And to follow up on the other John's second question, we have to be a bit precise here. Oracle doesn't recognize capped CPUs as a resource control, but does recognize pools (dynamic or static). So if you set up Oracle in a zone and create your own pools or use the dedicated CPU resource controls then you only have to license to the size of the pool (the max in the case of dynamic pools). This is true regardless of whatever other virtualization technologies are in play (VMware, Xen, LDOMs).

Posted by Bob Netherton on October 09, 2008 at 07:26 AM CDT #

Hi Bob, Great info, thanks. Do you have any recommendations on when to use whole root zones as opposed to sparse root? For example does a whole root zone run it's own kernel? I'm assuming not, so it would still stand that if you needed kernel interaction you'd be better going down the LDom route? What are the advantages/disadvantages of WRZ vs SRZ?

Posted by Tony Dalton on November 24, 2008 at 12:26 AM CST #

Thanks Tony. Good question. I'll give a proper treatment of the subject over the next few days, but the short answers are......

All zones share a common kernel. That's true with sparse and whole root zones. Even non-native zones share the same kernel,
although they may have an additional shim that sits in between libc (or equivalent) and the top of the kernel.

So the difference between a sparse and whole root zone comes down to being able to write in a few special directories. That
would be /usr, ./lib, /sbin and /platform. In the case of a sparse root zone these are inherited from the global zone as read-only
loopback filesystem mounts. As such they cannot be changed from within the zone. In addition, the packaging and patching
system is aware of the read-only nature of these directories so that the utilities do not fail when they encounter the write error. Whole
root on the other hand have their own copies of these directories. Their contents can be modified from within the zone if needed.

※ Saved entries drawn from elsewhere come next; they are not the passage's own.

-- ==== Sys2Proof/Certificates/Slice0/Obligations.lean ====
section
/-!
DEFINITION. The statements for the provers.  `Acts i s k f`: i answers s with the strand of core k changed by f and nothing
else changed; `Answers i s t`: i answers t.  `s.Issues k`: core k runs and has the turn; `s.Decodes x`: context x decodes.
-/

open Sys2Proof Sys2Proof.Machine

/-- A step runs what was decoded.  A slot at its turn: `exec` of the instruction its word decodes to, on the state whose turn
has passed to the end of the slot (03 R45, R48).  A stream word at its context's turn: `exec` of the instruction it decodes
to, on the state in which that context decodes, the fetch is counted (19 R398) and the turn has passed on (05 R119),
from the cycle after a fault's delivery on (17 R348), where the word can be fetched (19 R397).  An own step of the machine is `exec` of
its row; and every step is such an `exec`, or a move of the order of work, `s.next`, alone (log 1, DESIGN CHOICE). -/
def Obligations.StepRuns : Prop :=
  (∀ (s : State) (k a n i : Nat) (r : List Nat) (x : Instr), s.turn = .core k 8 →
    (s.strand k).fl.bundle = some (a, n, i :: r) → decodeSlot (slotKind i) (s.slotWord k a i) = .ok x →
    step s = exec x (s.stage k 9)) ∧
  (∀ (s : State) (j n : Nat) (i : Instr), s.turn = .prism (40 + 4 * j + n) → j < 16 → n < 2 →
    let x := s.decoder j
    let c := s.ctx x
    let u : State := { s with curCtx := x }
    c.decodes = true → s.halted x = false → c.decodeFrom ≤ s.now → c.fetchAt + 16 ≤ u.streamSize x →
    (∀ o e, u.place c.sobj c.fetchAt ≠ .absent o e) → (∀ e, (c.sobj, e) ∉ s.badEntries) →
    (u.readVia (u.hubPort c.sobj c.fetchAt) c.sobj c.fetchAt 16).2 = false → decodeStream (u.objLE c.sobj c.fetchAt 16) = .ok i →
    u.stall x i = .go →
    step s = exec i ((u.countFetch c.sobj c.fetchAt).at_ (if 15 ≤ j then .prism 104 else .prism (40 + 4 * (j + 1) + (n + 1))))) ∧
  (∀ (e : Event) (s : State), ∃ i : Instr, i.isSlot = false ∧ i.isStream = false ∧ e.run s = exec i s) ∧
  ∀ s : State, (∃ t, s.next = (t, none) ∧ step s = .next t) ∨ ∃ i t, step s = exec i t

/-- Words written out from the spec's encodings decode to the instructions they stand for: 03 R51, R67 (cmp.lt q2,s4,s5;
sel; lil; loop; addi; mul; add), 07 R172 (lds), 03 R54 and 07 R173 (vld), 07 R174 and 03 R57 (amor), 09 (vadd, vsub), 10 R255
(mstr), 18 R381 (trap, eret.next), 11 R283 (barinit), 15 R338 (zinject). -/
def Obligations.DecodeWords : Prop :=
  decodeSlot .s 0x05112021 = .ok (.cmp 2 2 4 5 ⟨0, false⟩) ∧
  decodeSlot .s 0x05103A24 = .ok (.sel 3 4 5 ⟨2, true⟩) ∧
  decodeSlot .s 0x000C9025 = .ok (.lil 9 3 ⟨0, false⟩) ∧
  decodeSlot .s 0x0028902D = .ok (.loop 9 10 ⟨0, false⟩) ∧
  decodeSlot .s 0x0528A002 = .ok (.addi 10 10 5 ⟨0, false⟩) ∧
  decodeSlot .x 0x0A28B004 = .ok (.mul 11 10 10 ⟨0, false⟩) ∧
  decodeSlot .s 0x002CC001 = .ok (.add 12 11 0 ⟨0, false⟩) ∧
  decodeSlot .l 0x0000C5003001 = .ok (.lds 6 0 5 0 3 false ⟨0, false⟩ ⟨0, 0⟩) ∧
  decodeSlot .l 0x400803106002 = .ok (.vld 12 1 3 0x20 ⟨0, false⟩ ⟨0, 2⟩) ∧
  decodeSlot .v 0x000000010040E101 = .ok (.vadd ⟨7, 1, 2, 0, ⟨1, false⟩, 0, 0, false, false, false, 0⟩) ∧
  decodeSlot .y 0x000000008080E102 = .ok (.vsub ⟨7, 2, 1, 0, ⟨1, false⟩, 0, 0, false, false, false, 0⟩) ∧
  decodeSlot .m 0x00828001000B1003 = .ok (.mstr ⟨0, 1, 11, 0, 2, 0, true, 2, 2⟩) ∧
  decodeSlot .m 0x01020002000A4003 = .ok (.mstr ⟨0, 4, 10, 0, 4, 0, false, 2, 4⟩) ∧
  (let none : ESync := ⟨⟨0, false⟩, false, 0, 0, false, 0, 0⟩
   decodeSlot .e 0x002A10401525400000000021 = .ok (.amor ⟨20, 9, 21, 0, 4, 0, true, 0, 2, 2, 1⟩ none) ∧
   decodeSlot .e 0x000000000123400000000060 = .ok (.trap 0x1234 none) ∧
   decodeSlot .e 0x000000000000100000000061 = .ok (.eret true none) ∧
   decodeSlot .e 0x000000085052800000000032 = .ok (.barinit 0x128 2 10 1 false none) ∧
   decodeSlot .e 0x001004001402000000000053 = .ok (.zinject ⟨0, 8, 0, 5, 0, 1, 2, 0⟩ none))

/-- What reset leaves (06 R149, R416 of 21, 18 R378, 15 R344, 21 R409, R420, R432): GCYC 0 and every memory zero; FUNCMODE 0x1F,
WDCTL 0x410, SUSPLIM 1024, CCRET 0, the counters of votes, re-executions and lost records 0, HOISTCTL armed; LIMW 3072 and DRPTHR EN 1 THR 12 on every
core; no strand on a core, no context, no window entry, no object.  The turn, the registers that the spec gives no value for, and
the contents of the memories, are the model's choice (logs 4, 5, 6, 7). -/
def Obligations.ResetState : Prop :=
  let s := State.reset
  s.gcyc = 0 ∧ (∀ a, s.mem.read a = 0) ∧ s.hub.funcmode = 0x1F ∧ s.hub.wdctl = 0x410 ∧ s.hub.susplim = 1024 ∧
    s.hub.ccret = 0 ∧ s.hub.votes = 0 ∧ s.hub.third = 0 ∧ s.hub.undec = 0 ∧ s.hub.rxcnt = 0 ∧ s.hub.lphead = 0 ∧
    s.hub.ellost = 0 ∧ s.hub.intlost = 0 ∧ s.hub.mnqlost = 0 ∧ s.hub.funcNext = none ∧ s.hub.harm = true ∧ s.hub.hpinen = false ∧
    (∀ k, (s.core k).mode = .free ∧ (s.core k).limw = 3072 ∧ s.readSR k 0x081 = 0x10C ∧ s.grant k = 7) ∧
    (∀ x, (s.ctx x).created = false ∧ (s.ctx x).run = 0) ∧ s.window = [] ∧ (∀ o, s.obj o = none) ∧
    s.Canonical ∧ s.Live

/-- Memory keeps its one form under every step. -/
def Obligations.StepKeepsMemory : Prop :=
  ∀ s t : State, s.Canonical → step s = .next t → t.Canonical

/-- What comes from outside stays free of slot instructions and S-ops, and a slot's turn comes only to a running core. -/
def Obligations.StepKeepsLive : Prop :=
  ∀ s t : State, s.Live → step s = .next t → t.Live

/-- The machine never stops: no step of a live state faults or is refused. -/
def Obligations.NeverStops : Prop :=
  ∀ s : State, s.Live → s.Goes

/-- Frame of the slots S, X, L, W, V and Y, but for LOOP's own push, where no trap closes the bundle: results are queued, so no
register, memory byte, capability, trap register, window entry (but for the mark that an effect has escaped), cell or hub register
changes in the issue cycle, and no other core or context (06 R141, R146, 09 R212, 07 R165, R179). -/
def Obligations.SlotsQueue : Prop :=
  ∀ (s t : State) (k : Nat) (kind : SlotKind) (w : Nat) (i : Instr), encode i = some (kind, w) →
    kind ∈ [SlotKind.s, .x, .l, .w, .v, .y] → (∀ d imm g, i ≠ .loop d imm g) → s.Issues k →
    Answers i s t → (s.strand k).fl.bundle ≠ none → (t.strand k).fl.bundle = (s.strand k).fl.bundle →
    s.SameMemory t ∧ (t.strand k).sc = (s.strand k).sc ∧ (t.strand k).vec = (s.strand k).vec ∧
      (t.strand k).mx = (s.strand k).mx ∧ (t.strand k).id = (s.strand k).id ∧ (t.strand k).tr = (s.strand k).tr ∧
      (t.strand k).kn = (s.strand k).kn ∧ (t.strand k).cp = (s.strand k).cp ∧ (t.strand k).sig = (s.strand k).sig ∧
      (t.strand k).fmtb = (s.strand k).fmtb ∧
      t.window.map (fun e => { e with escaped := false }) = s.window.map (fun e => { e with escaped := false }) ∧ t.cells = s.cells ∧ t.hub = s.hub ∧ t.ctxs = s.ctxs ∧
      ∀ j, j ≠ k → t.core j = s.core j

/-- Frame of the engine and matrix slots where no trap closes the bundle, but for the instructions of `Instr.actsAtOnce`, whose
own statements say what they change: no scalar, vector or capability register, no trap register, no format register, no mode
bit, no byte of memory and no other strand changes in the issue cycle (06 R141, 08 R181, 10 R249, 11 R269). -/
def Obligations.EnginesQueue : Prop :=
  ∀ (s t : State) (k : Nat) (kind : SlotKind) (w : Nat) (i : Instr), encode i = some (kind, w) → kind = .e ∨ kind = .m →
    i.actsAtOnce = false → s.Issues k → Answers i s t → (s.strand k).fl.bundle ≠ none →
    (t.strand k).fl.bundle = (s.strand k).fl.bundle →
    let st := s.strand k
    let u := t.strand k
    s.SameMemory t ∧ u.sc.s = st.sc.s ∧ u.sc.q = st.sc.q ∧ u.sc.c = st.sc.c ∧ u.sc.rotb = st.sc.rotb ∧
      u.sc.loops = st.sc.loops ∧ u.sc.pc = st.sc.pc ∧ u.vec = st.vec ∧ u.id = st.id ∧ u.tr = st.tr ∧ u.kn = st.kn ∧
      u.fmtb = st.fmtb ∧ ∀ j, j ≠ k → t.strand j = s.strand j

/-- Decode and encode agree for every well-formed instruction of the S, X, L, W, V, Y and M slots, with every operand at every
value its field admits (03 R51-R56). -/
def Obligations.SlotRoundTrip : Prop :=
  ∀ (i : Instr) (k : SlotKind) (w : Nat), wellFormed i = true → encode i = some (k, w) → k ≠ .e → k ≠ .sop →
    decodeSlot k w = .ok i

/-- Decode and encode agree for every well-formed engine instruction, S-op and extension word (03 R57-R63). -/
def Obligations.EngineAndStreamRoundTrip : Prop :=
  ∀ (i : Instr) (k : SlotKind) (w : Nat), wellFormed i = true → encode i = some (k, w) → k = .e ∨ k = .sop →
    decodeSlot k w = .ok i

/-- What the decoder accepts is well-formed: no reserved encoding passes as an instruction (03 R49). -/
def Obligations.DecodedWellFormed : Prop :=
  ∀ (k : SlotKind) (w : Nat) (i : Instr), decodeSlot k w = .ok i → wellFormed i = true

/-- ADD, ADDI, SUB and the multiplications (06 R151, R141): the wrapped sum or difference, or half of the exact product, is
queued for s[d] with the instruction's latency, and nothing else changes.

The four divisions (06 R151, R141): truncation toward zero, the remainder with the sign of the dividend; a zero divisor
gives all ones and has DZ set with the result, 18 cycles after issue.

Logic and shifts (06 R151, R141): the shift amount is the low six bits of the operand, or the immediate. -/
def Obligations.ScalarArithmetic : Prop :=
  (∀ (s : State) (k : Nat) (d a b : BitVec 6) (i : BitVec 8) (g : Guard), s.Issues k → (s.strand k).guard g = true →
    Acts (.add d a b g) s k (fun st => st.pushS d.toNat (st.s a.toNat + st.s b.toNat) 1 false) ∧
    Acts (.addi d a i g) s k (fun st => st.pushS d.toNat (st.s a.toNat + BitVec.ofInt 64 i.toInt) 1 false) ∧
    Acts (.sub d a b g) s k (fun st => st.pushS d.toNat (st.s a.toNat - st.s b.toNat) 1 false) ∧
    Acts (.mul d a b g) s k (fun st =>
      st.pushS d.toNat (BitVec.ofNat 64 ((st.s a.toNat).toNat * (st.s b.toNat).toNat)) 3 false) ∧
    Acts (.mulh d a b g) s k (fun st =>
      st.pushS d.toNat (BitVec.ofInt 64 ((st.s a.toNat).toInt * (st.s b.toNat).toInt / 2 ^ 64)) 3 false) ∧
    Acts (.mulhn d a b g) s k (fun st =>
      st.pushS d.toNat (BitVec.ofNat 64 ((st.s a.toNat).toNat * (st.s b.toNat).toNat / 2 ^ 64)) 3 false)) ∧
  (∀ (s : State) (k : Nat) (d a b : BitVec 6) (g : Guard), s.Issues k → (s.strand k).guard g = true →
    let x := (s.strand k).s a.toNat
    let y := (s.strand k).s b.toNat
    let res (v : W64) (st : Strand) : Strand := st.pushS d.toNat (if y = 0 then BitVec.allOnes 64 else v) 18 (y == 0)
    Acts (.div d a b g) s k (res (BitVec.ofInt 64 (x.toInt.tdiv y.toInt))) ∧
    Acts (.divn d a b g) s k (res (BitVec.ofNat 64 (x.toNat / y.toNat))) ∧
    Acts (.rem d a b g) s k (res (BitVec.ofInt 64 (x.toInt.tmod y.toInt))) ∧
    Acts (.remn d a b g) s k (res (BitVec.ofNat 64 (x.toNat % y.toNat)))) ∧
  (∀ (s : State) (k : Nat) (d a b m : BitVec 6) (i : BitVec 8) (g : Guard), s.Issues k → (s.strand k).guard g = true →
    let x := (s.strand k).s a.toNat
    let y := (s.strand k).s b.toNat
    let imm := BitVec.ofInt 64 i.toInt
    let n := y.toNat % 64
    let res (v : W64) (st : Strand) : Strand := st.pushS d.toNat v 1 false
    Acts (.and d a b g) s k (res (x &&& y)) ∧ Acts (.or d a b g) s k (res (x ||| y)) ∧
    Acts (.xor d a b g) s k (res (x ^^^ y)) ∧ Acts (.andn d a b g) s k (res (x &&& ~~~y)) ∧
    Acts (.andi d a i g) s k (res (x &&& imm)) ∧ Acts (.ori d a i g) s k (res (x ||| imm)) ∧
    Acts (.xori d a i g) s k (res (x ^^^ imm)) ∧
    Acts (.shl d a b g) s k (res (BitVec.ofNat 64 (x.toNat * 2 ^ n))) ∧
    Acts (.shr d a b g) s k (res (BitVec.ofNat 64 (x.toNat / 2 ^ n))) ∧
    Acts (.sar d a b g) s k (res (BitVec.ofInt 64 (x.toInt / 2 ^ n))) ∧
    Acts (.rotl d a b g) s k (res (BitVec.ofNat 64 (x.toNat * 2 ^ n) ||| BitVec.ofNat 64 (x.toNat / 2 ^ (64 - n)))) ∧
    Acts (.shli d a m g) s k (res (BitVec.ofNat 64 (x.toNat * 2 ^ m.toNat))) ∧
    Acts (.shri d a m g) s k (res (BitVec.ofNat 64 (x.toNat / 2 ^ m.toNat))) ∧
    Acts (.sari d a m g) s k (res (BitVec.ofInt 64 (x.toInt / 2 ^ m.toNat))))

So let's start with the basic premise that sparse root zones are the preferred type. The rationale is that they take up much less disk
space (perhaps 75MB compared to 4GB of a full Solaris install), produce a smaller memory footprint since shared libraries are in
fact shared across sparse root zones, take less time to create, take a little less time to patch (you still have to mess with all the
stuff in /var/sadm), have a lot less mass to throw around when migrating, and my personal favorite - prevent Trojan Horse attacks
against the common system directories (/usr, /lib, /platform, and /sbin). It will be this last point that you will be coming back to
frequently as you think about it.

So when to use a whole root zone ? When you have to write in /usr, /lib, /platform or /sbin. And I want to be a bit more specific
about that - it is when you have to write all over them.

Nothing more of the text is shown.